(Task objective): Lines to restate from the data below: from the one containing "def State.finishJob (s" to the one containing "test stopped. -/", both included. Give them again exactly, and only them.

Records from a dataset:
[Start of section]
-- ==== Sys2Proof/Machine/Jobs.lean ====
section
/-! DEFINITION. The job table (R138 to R142, R154): completions, records, stopping a job, and what a stopped job gives up. -/

namespace Sys2Proof.Machine

/-! ### Descriptor fields (Table 5.3, Table 6.3) -/

/-- Descriptor DW k. -/
def Job.dw (j : Job) (k : Nat) : Nat := (j.desc.getD k 0).toNat
def Job.fld (j : Job) (k hi lo : Nat) : Nat := bits (j.dw k) hi lo
def Job.op (j : Job) : Nat := j.fld 0 7 0
def Job.nowait (j : Job) : Bool := bit (j.dw 0) 11
def Job.ordered (j : Job) : Bool := bit (j.dw 0) 10
def Job.urgent (j : Job) : Bool := bit (j.dw 0) 9
def Job.stream (j : Job) : Nat := j.fld 0 31 24
def Job.tilesN (j : Job) : Nat := j.fld 1 31 16
/-- A 52-bit PVA in two descriptor DWs. -/
def Job.pva (j : Job) (k : Nat) : Nat := j.dw k + 2 ^ 32 * j.fld (k + 1) 19 0
/-- A 48-bit two's-complement stride. -/
def signed48 (n : Nat) : Int := if n < 2 ^ 47 then (n : Int) else (n : Int) - 2 ^ 48
def Job.sts (j : Job) : Int := signed48 (j.dw 12 + 2 ^ 32 * j.fld 14 15 0)
def Job.dts (j : Job) : Int := signed48 (j.dw 13 + 2 ^ 32 * j.fld 14 31 16)
/-- Is it a data operator (R187)? -/
def Job.dataOp (j : Job) : Bool := 0x20 ≤ j.op && j.op ≤ 0x3F
def Job.isStep (j : Job) : Bool := j.step.isSome
def Job.isRack (j : Job) : Bool := !j.isStep && j.op == 4

/-- A PVA moved by `k` strides, modulo 2^52. -/
def pvaPlus (p : Nat) (d : Int) : Nat := ((p : Int) + d).emod (2 ^ 52) |>.toNat

/-- The partial CRCs of a checksum combined in job order (R157). -/
def Job.crc (j : Job) : Nat :=
  (sortBy (fun (c : Nat × Nat × Nat) => c.1) j.crcs).foldl
    (fun r c => crcFold r (List.replicate c.2.1 0) ^^^ c.2.2) 0xFFFFFFFF ^^^ 0xFFFFFFFF

/-- RESULT of an ended job (Table 5.6, R195, R227); of a stopped one, the bytes of its completed measures (Table 5.8). -/
def Job.result (j : Job) : Nat :=
  if j.status != .ok && j.status != .linkLost then j.bytes
  else if j.isStep || j.dataOp then j.elems
  else match j.op with
    | 4 => j.pages
    | 5 => if bit (j.dw 15) 0 then 0 else j.crc
    | 6 => j.caskOut
    | _ => j.bytes

def Job.res0 (j : Job) : Nat := j.result % 2 ^ 32
def Job.res1 (j : Job) : Nat := 2 ^ 16 * (j.result / 2 ^ 32 % 2 ^ 16) + j.tilesDone % 2 ^ 16

/-- The job that a measure's work names. -/
def Work.job? (w : Work) : Option (Nat × Nat) :=
  match w with
  | .job a j => some (a, j)
  | .step a j => some (a, j)
  | _ => none

def Job.work (j : Job) : Work := if j.isStep then .step j.agent j.jobid else .job j.agent j.jobid

/-! ### Answers -/

/-- A job's completion sent to one submitter (R140), under R16: a completion record or a JOB_DONE. -/
def State.jobAnswer (s : State) (agent jobid : Nat) (w : Option Issuer × Option Nat) (st : Status) (detail r0 r1 : Nat) :
    State :=
  match w with
  | (some i, _) => s.answerR16 i st detail r0 r1
  | (none, some p) =>
    s.sendHeld p { agt := agent, tid := jobid, body := .jobDone st detail r0 r1, cls := 2, vc := 1, flits := 1 }
  | (none, none) => s

/-- A refusal, which reports no change. -/
def State.jobRefuse (s : State) (agent jobid : Nat) (w : Option Issuer × Option Nat) (st : Status) (detail : Nat) : State :=
  match w with
  | (some i, _) => s.answer i st detail
  | (none, some p) =>
    s.sendPkt p { agt := agent, tid := jobid, body := .jobDone st detail 0 0, cls := 2, vc := 1, flits := 1 }
  | (none, none) => s

/-! ### What jobs hold -/

/-- The job leaves every fault record it waits on (Table 5.8). -/
def State.leaveFaults (s : State) (agent jobid : Nat) : State :=
  s.onXlt fun x => { x with faults := Tbl.mapKV x.faults fun _ f =>
    { f with waiters := f.waiters.filter fun w => w != (agent, jobid) } }

/-- Staging of one output released (R193). -/
def State.freeStage (s : State) (o : OutAcc) : State :=
  if o.stage = 0 then s
  else s.onOpu fun p => { p with stage := Tbl.modD p.stage o.die 0 fun n => n - o.stage }

/-- Step store released on every die where the step holds some, and its place in the dies' queues and on the way between them (R225,
R228). -/
def State.freeStore (s : State) (key : Nat) (r : StepRun) : State :=
  s.onOpu fun p =>
    { p with used := r.claimed.foldl (fun u c => Tbl.modD u c.1 0 fun n => n - c.2) p.used
             queues := Tbl.mapKV p.queues fun _ q => q.filter fun k => k != key
             crossing := p.crossing.filter fun k => k != key }

/-- Live steps of a model. -/
def State.liveSteps (s : State) (m : Nat) : List (Nat × Nat) :=
  (s.eng.jobs.filter fun e => match e.2.step with | some r => r.model == m | none => false).map fun e =>
    (e.2.agent, e.2.jobid)

/-- A model whose last live step is DONE leaves UNLOADING (Table 7.2). -/
def State.unloadCheck (s : State) (m : Nat) : State :=
  let x := Tbl.getD s.opu.models m {}
  if x.state == .unloading && (s.liveSteps m).isEmpty then
    let s := s.onOpu fun p => { p with models := Tbl.del p.models m }
    match x.unloadBy with
    | some i => s.answerR16 i .ok
    | none => s
  else s

/-! ### The end of a job -/

/-- The job's record, kept among the agent's 256 most recent ones (R138). -/
def State.jobRecord (s : State) (j : Job) : State :=
  let r : JobRec := { jobid := j.jobid, step := j.isStep, status := j.status, detail := j.detail, res0 := j.res0,
                      res1 := j.res1, at_ := (s.agentSt j.agent).upTicks }
  s.onEng fun e => { e with recs := Tbl.modD e.recs j.agent [] fun l => (r :: l.filter fun x => x.jobid != j.jobid).take 256 }

/-! ### Tiles that a MAP_UPDATE with SYNC waits for (R113) -/

/-- Tiles of a job pre-checked and not complete, by number. A decode step's IN is a tile until it has been read, and its OUT until it has
been written (R224); the destination of a cask, pre-checked in pieces (R166), and what a job stores after its tiles count as one more. -/
def Job.liveTiles (j : Job) : List Nat :=
  j.tiles.map (fun t => t.k) ++
  match j.step with
  | some r =>
    if r.phase == .pre || r.phase == .ended then []
    else (if r.phase == .reading || (r.phase == .queued && r.layer == 0) then [2 ^ 32] else []) ++ [2 ^ 32 + 1]
  | none => if j.dstDone != 0 || j.closing then [2 ^ 32 + 1] else []

/-- Tiles of an agent pre-checked and not complete, as (agent, JOBID, tile). -/
def State.tilesOf (s : State) (agent : Nat) : List (Nat × Nat × Nat) :=
  (s.eng.jobs.filter fun e => e.2.agent == agent).flatMap fun e => e.2.liveTiles.map fun k => (e.2.agent, e.2.jobid, k)

/-- Tiles that SYNC waits for end (R113): a command with none left answers OK. -/
def State.syncCheck (s : State) : State :=
  let live := fun (t : Nat × Nat × Nat) => match s.job? t.1 t.2.1 with
    | some j => j.liveTiles.contains t.2.2
    | none => false
  let ws := s.xlt.syncs.map fun w => { w with tiles := w.tiles.filter live }
  let (done, rest) := ws.partition fun w => w.tiles.isEmpty
  let s := s.onXlt fun x => { x with syncs := rest }
  done.foldl (fun s w => (s.closeCmd w.openId).answer w.by_ .ok) s

/-- The job is DONE: recorded, answered to its submitter and to each reissue, and removed (R138, R140). -/
def State.finishJob (s : State) (agent jobid : Nat) : State :=
  match s.job? agent jobid with
  | none => s
  | some j =>
    let s := j.outs.foldl (fun s o => s.freeStage o.2) s
    let s := match j.step with
      | some r => s.freeStore (jobKey agent jobid) r
      | none => s
    let s := s.onEng fun e => { e with jobs := Tbl.del e.jobs (jobKey agent jobid) }
    let s := if j.silent then s
      else ((j.by_, j.port) :: j.waiters).foldl (fun s w => s.jobAnswer agent jobid w j.status j.detail j.res0 j.res1)
        (s.jobRecord j)
    let s : State := j.aborts.foldl (fun s i => s.answerR16 i .ok) s
    (match j.step with
      | some r => (if j.status == .ok then s.bump blkOPU 0x0564 else s).unloadCheck r.model
      | none => s : State).syncCheck

/-- Measures of a job that no engine has taken, removed from queues and from pages' queues (R23). -/
def State.dropMeasures (s : State) (w : Work) : State :=
  let s := s.onEng fun e =>
    { e with units := Tbl.mapKV e.units fun _ u => { u with queue := u.queue.filter fun m => m.work != w } }
  s.dropParked fun q => match q.meas with | some (_, m) => m.work == w | none => false

/-- A live job stopped (Table 5.8): STOPPING, its status recorded, its untaken measures dropped; DONE once none runs. -/
def State.stopJob (s : State) (agent jobid : Nat) (st : Status) (detail : Nat) (silent : Bool := false) : State :=
  match s.job? agent jobid with
  | none => s
  | some j =>
    if j.state == .stopping || j.state == .done then
      (if silent then s.setJob agent jobid fun j => { j with silent := true } else s)
    else
      let s := s.leaveFaults agent jobid
      let s := s.dropMeasures j.work
      let s := j.outs.foldl (fun s o => s.freeStage o.2) s
      let s := s.setJob agent jobid fun j =>
        { j with state := .stopping, status := st, detail := detail, silent := silent, outs := [], extra := [], cask := []
                 tiles := j.tiles.map fun t => { t with todo := [] }
                 step := j.step.map fun r => { r with todo := [] } }
      if s.workRuns j.work || (j.isRack && s.workRuns (.rack (j.fld 2 11 0))) then s.change else s.finishJob agent jobid

/-- Every live job that meets a test stopped. -/
def State.stopJobs (s : State) (p : Job → Bool) (st : Status) (detail : Nat) (silent : Bool := false) : State :=
  (s.eng.jobs.filter fun e => p e.2).foldl (fun s e => s.stopJob e.2.agent e.2.jobid st detail silent) s

end Sys2Proof.Machine
end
[End of section]
(Answer section):
def State.finishJob (s : State) (agent jobid : Nat) : State :=
  match s.job? agent jobid with
  | none => s
  | some j =>
    let s := j.outs.foldl (fun s o => s.freeStage o.2) s
    let s := match j.step with
      | some r => s.freeStore (jobKey agent jobid) r
      | none => s
    let s := s.onEng fun e => { e with jobs := Tbl.del e.jobs (jobKey agent jobid) }
    let s := if j.silent then s
      else ((j.by_, j.port) :: j.waiters).foldl (fun s w => s.jobAnswer agent jobid w j.status j.detail j.res0 j.res1)
        (s.jobRecord j)
    let s : State := j.aborts.foldl (fun s i => s.answerR16 i .ok) s
    (match j.step with
      | some r => (if j.status == .ok then s.bump blkOPU 0x0564 else s).unloadCheck r.model
      | none => s : State).syncCheck

/-- Measures of a job that no engine has taken, removed from queues and from pages' queues (R23). -/
def State.dropMeasures (s : State) (w : Work) : State :=
  let s := s.onEng fun e =>
    { e with units := Tbl.mapKV e.units fun _ u => { u with queue := u.queue.filter fun m => m.work != w } }
  s.dropParked fun q => match q.meas with | some (_, m) => m.work == w | none => false

/-- A live job stopped (Table 5.8): STOPPING, its status recorded, its untaken measures dropped; DONE once none runs. -/
def State.stopJob (s : State) (agent jobid : Nat) (st : Status) (detail : Nat) (silent : Bool := false) : State :=
  match s.job? agent jobid with
  | none => s
  | some j =>
    if j.state == .stopping || j.state == .done then
      (if silent then s.setJob agent jobid fun j => { j with silent := true } else s)
    else
      let s := s.leaveFaults agent jobid
      let s := s.dropMeasures j.work
      let s := j.outs.foldl (fun s o => s.freeStage o.2) s
      let s := s.setJob agent jobid fun j =>
        { j with state := .stopping, status := st, detail := detail, silent := silent, outs := [], extra := [], cask := []
                 tiles := j.tiles.map fun t => { t with todo := [] }
                 step := j.step.map fun r => { r with todo := [] } }
      if s.workRuns j.work || (j.isRack && s.workRuns (.rack (j.fld 2 11 0))) then s.change else s.finishJob agent jobid

/-- Every live job that meets a test stopped. -/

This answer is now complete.